Laravel Türkiye Discord Kanalı Forumda kod paylaşılırken dikkat edilmesi gerekenler!Birlikte proje geliştirmek ister misiniz?

Laravel’ de Şifrelenmiş Id İle Çalışmak

mgsmus

id yerine hash kullanarak (Youtube'un ?v=gocwRvLhDf8 kullanması gibi) işlem yapma ile ilgili bir yazı hazırladım. Eser miktarda Repository, Decorator ve Inversion of Control içermekte 🙂

Yazıya buradan ulaşabilirsiniz.

coder2

Bu işlemi servis container üzerinde halletmek çok güzel olmuş. IoC kavramı karşıma çok çıkıyordu ama Örneğiyle beraber görünce daha çok anlaşılıyor. Teşekkürler 🙏

sineld

Makaleyi twitledim, ellerine sağlık @mgsmus

EgoistDeveloper

Rastgele id'lerle ilgili sayfalara erişmek neden sorun oluyor? User ile ilgili işlemlerde zaten sorguya user_id'yi de dahil etmiyor muyuz? Yani sadece id ile insert update delete yapmazsak rastgele olarak id gönderse bile işlem yaptırmayız olur biter.

Son olarak vimeo neden direkt id kullanıyor?

mgsmus

EgoistDeveloper Id kullanmak güvenilir değildir denmek istenmiyor. Konu, bir kat daha güvenlik önlemi oluşturmak. Sonuçta insan hatası denen bir olay var ve bu işlem sizi bazı durumlarda kurtarır. user_id gönderiyorsunuz, bu kullanıcı var mı yok mu kontrol ediyorsunuz; company_id gönderiyorsunuz bu firma var mı yok mu kontrol ediyorsunuz, address_id gönderiyorsunuz bu adres var mı yok mu kontrol ediyorsunuz. Peki arkada o kullanıcı o firmaya ait mi ve o adres o firmadaki o kullanıcıya ait mi diye kontrol ediyor musunuz?
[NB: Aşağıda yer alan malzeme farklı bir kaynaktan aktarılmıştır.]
-- ==== Sys2Proof/Tests/Slice0.lean ====
section
/-!
SUPPORT. Tests of the model: terms that `Instr.wf` refuses, results worked by hand from the spec, and for each
statement that has hypotheses a witness: a concrete state and operands that meet them together.
-/
namespace Sys2Proof

open Sys2Proof.Machine

-- One declaration after another: each may take much memory in the kernel.
set_option Elab.async false

/-! ### Well-formedness: one term that each check of `Instr.wf` refuses -/

/-- A block that exists, and one whose number no region has. -/
def tb : Blk := ⟨0, 0⟩
def badBlk : Blk := ⟨0, 32⟩

/-- A header with no payload, of an opcode, and the frame that it makes on line 0. -/
def tHdr (op : Byte) : NgHdr :=
  ⟨1, 0, false, false, false, false, true, op, 0, 7, 0xFFFF, 2, 0, 0, 0, 0, 0, 0, 0, 0, 0, 0, 0, 0⟩
def tFrame (op : Byte) : Frame :=
  { port := 0, at_ := 0, fcsOk := true, macsec := .good, link := linkBlank, hdr := tHdr op, addend := 0, olds := false
    data := [], lchk := [] }

/-- A frame with data that is no whole line, one with a line check too few, and one with more than 128 lines. -/
def oddFrame (op : Byte) : Frame := { tFrame op with data := [1] }
def barFrame (op : Byte) : Frame := { tFrame op with data := List.replicate 64 0 }
def longFrame (op : Byte) : Frame :=
  { tFrame op with data := List.replicate 8256 0, lchk := List.replicate 129 0 }

def tRegs : SvRegs := ⟨0, 1, 2, 3⟩

theorem test_wf_accepts : ([.nop tb .TQ, .tmul tb [⟨0, 3, 32, 31⟩], .putFrame (tFrame 1), .vdot .h tRegs,
    .vmvXV .w tRegs, .panFlags 11 0, .watchdogExpiry 10, .ringCons 2 0] : List Instr).all Instr.wf = true := by decide
theorem test_wf_block : ([.nop badBlk .TQ, .endCmd badBlk .TQ, .stepCmd badBlk .TQ, .loop badBlk .TQ, .aop badBlk .TQ,
    .lda badBlk .TQ, .commandIssue badBlk .TQ, .commandComplete badBlk .TQ, .tmul badBlk []] : List Instr).all
    (fun i => !i.wf) = true := by decide
theorem test_wf_mismatch : ([.tmul tb [⟨0, 0, 0, 0⟩], .tmul tb [⟨0, 4, 0, 0⟩], .tmul tb [⟨0, 1, 33, 0⟩],
    .tmul tb [⟨0, 1, 0, 32⟩]] : List Instr).all (fun i => !i.wf) = true := by decide
theorem test_wf_frame_lines : ([.filler (oddFrame 0), .putFrame (barFrame 1), .getReq (oddFrame 2), .getResp (oddFrame 3),
    .atomic (barFrame 4), .atomicResp (oddFrame 5), .reduce (oddFrame 6), .mcastFrame (oddFrame 7),
    .collFrame (barFrame 8), .signature (oddFrame 9), .bulk (oddFrame 10) [], .bulk (tFrame 10) [oddFrame 1]] :
    List Instr).all (fun i => !i.wf) = true := by decide
theorem test_wf_frame_long : (longFrame 1).wf = false := by
  have h : (longFrame 1).data.length = 8256 := List.length_replicate
  unfold Frame.wf
  rw [h]
  simp
theorem test_wf_sv_widths : ([.vwmul .d tRegs, .vwmulh .d tRegs, .vwmulu .d tRegs, .vwmuluh .d tRegs, .vdot .w tRegs,
    .vdotu .d tRegs, .vdotsu .w tRegs, .vmvXV .d tRegs, .vins .d tRegs, .vfwidenlo .fp64 tRegs, .vfwidenhi .fp64 tRegs,
    .vfnarrow .fp16 tRegs] : List Instr).all (fun i => !i.wf) = true := by decide
theorem test_wf_stack : ([.granuleCopy 12, .rakeRead 12, .refresh 12 0, .ckptDrain false false 12 ⟨0, 0⟩,
    .ckptLoad false 12 ⟨0, 0⟩, .readRepairMap 12 ⟨0, 0⟩, .readErrorCounts 15 ⟨0, 0⟩, .listCandidates 12 ⟨0, 0⟩,
    .markLane 12 0 0, .repairRow 12 0 0 0 true, .remapLane 12 0 0, .marginTest 12 0 ⟨0, 0⟩, .patternTest 12 0 ⟨0, 0⟩,
    .panFlags 12 0] : List Instr).all (fun i => !i.wf) = true := by decide
theorem test_wf_lengths : ([.apertureAccess 0 .load 3 0 0 1, .watchdogExpiry 11, .restartEnd 15, .dbgToken [],
    .hostVerdict [] true, .macsecKey true 0 .tx 0 0 (List.replicate 11 0) (List.replicate 32 0) 0,
    .macsecKey true 0 .tx 0 0 (List.replicate 12 0) (List.replicate 31 0) 0, .ringRecordWrite 3, .ringCons 3 0] :
    List Instr).all (fun i => !i.wf) = true := by decide
theorem test_wf_line_write (d : Bytes) (h : d.length = 65) : (Instr.cxlMemWrite 0 d false).wf = false := by
  simp [Instr.wf, h]

/-! ### Small states for the witnesses -/

/-- An image with the given buffers and descriptors, and nothing else. -/
def tImage (bufs : List Buf) (descs : List (List Byte)) : Image :=
  { det := false, pleach := false, digest := [], bufs := bufs, descs := descs, hedges := [], stateset := none
    starts := [], pats := [], plan := none }

/-- A node that runs a job of an image past T_go, with one queue of block 0. -/
def tNode (im : Image) (q : Qc) (u : Queue) : State :=
  { host := { node := .ready, linkUp := true }
    job := { phase := .running, started := true, loadGen := 1, image := some im }
    blocks := [(0, { queues := [(q.code, u)] })] }

/-- A command of an opcode for a queue, with header bits 12 and up and its operand words, tagged by the loader. -/
def tCmd (op : Nat) (q : Qc) (hi : Nat) (w1 w2 w3 w4 w5 w6 w7 : W64) : Cmd :=
  (⟨BitVec.ofNat 64 (op + q.code * 2 ^ 8 + hi), w1, w2, w3, w4, w5, w6, w7⟩ : Cmd).tagged 1

/-- A node with one command at the front of a queue. -/
def tFront (q : Qc) (c : Cmd) : State := tNode (tImage [] []) q { state := .run, stream := [c] }

/-- A command in flight that no engine has taken up, and a node with it alone in a queue. -/
def tFly (c : Cmd) : InFl := { idx := 0, cmd := c, addends := [], loops := [0, 0, 0, 0] }
def tFlies (im : Image) (q : Qc) (c : Cmd) : State :=
  tNode im q { state := .run, stream := [c], pc := 1, inflight := [tFly c] }

/-- The 128 bytes of a descriptor with packed strides: base, number control word, counts, buffer (04 Table 04.6). -/
def tDesc (base ncw : Nat) (c0 c1 : Nat) (row : Nat) (buffer : Nat) : List Byte :=
  leBytes 8 base ++ leBytes 8 ncw ++ [c0, c1, 1, 1, 1].flatMap (leBytes 4) ++ leBytes 2 buffer ++ [2, 0] ++
    [row, row * c1, row * c1, row * c1].flatMap (leBytes 8) ++ List.replicate 16 255 ++ List.replicate 40 0

/-- What AtFront asks, as one check. -/
theorem at_front {s : State} {b : Blk} {q : Qc} {c : Cmd} {op : Nat}
    (h : (canTake s b q && fetched s b q == some c && c.opcode == op && tagOk s c && waitMet (s.blk b) q c &&
      !decodeBad s b q c && blockLive s b) = true) : Safety.AtFront s b q c op := by
  simp only [Bool.and_eq_true, beq_iff_eq, Bool.not_eq_true'] at h
  exact ⟨h.1.1.1.1.1.1, h.1.1.1.1.1.2, h.1.1.1.1.2, h.1.1.1.2, h.1.1.2, h.1.2, h.2⟩

theorem clean_tNode (im : Image) (q : Qc) (u : Queue) : Safety.Clean (tNode im q u) := ⟨rfl, fun _ => rfl⟩
theorem mailbox_ready (s : State) (n : s.host.node = .ready) (l : s.host.linkUp = true) (w : s.pwr.restarting = [])
    (b : s.host.bg = none) : Safety.Mailbox s :=
  ⟨by rw [n]; decide, l, by rw [w]; simp, b⟩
Bunlar bazen gözden kaçabiliyor ve zamanla sorun çıkardıkça yamanıyor. Burada id'yi gizlemediğinizde company_id 5 ise demek ki 6 ya da 7 diye bir firma olabilir gibi hareket edilerek saldırı yapılabilir. Eğer bahsettiğim kontroller yoksa ya sızarlar ya da veri yapınızı bozarlar. Her şey insan hatası denen olayda bitiyor.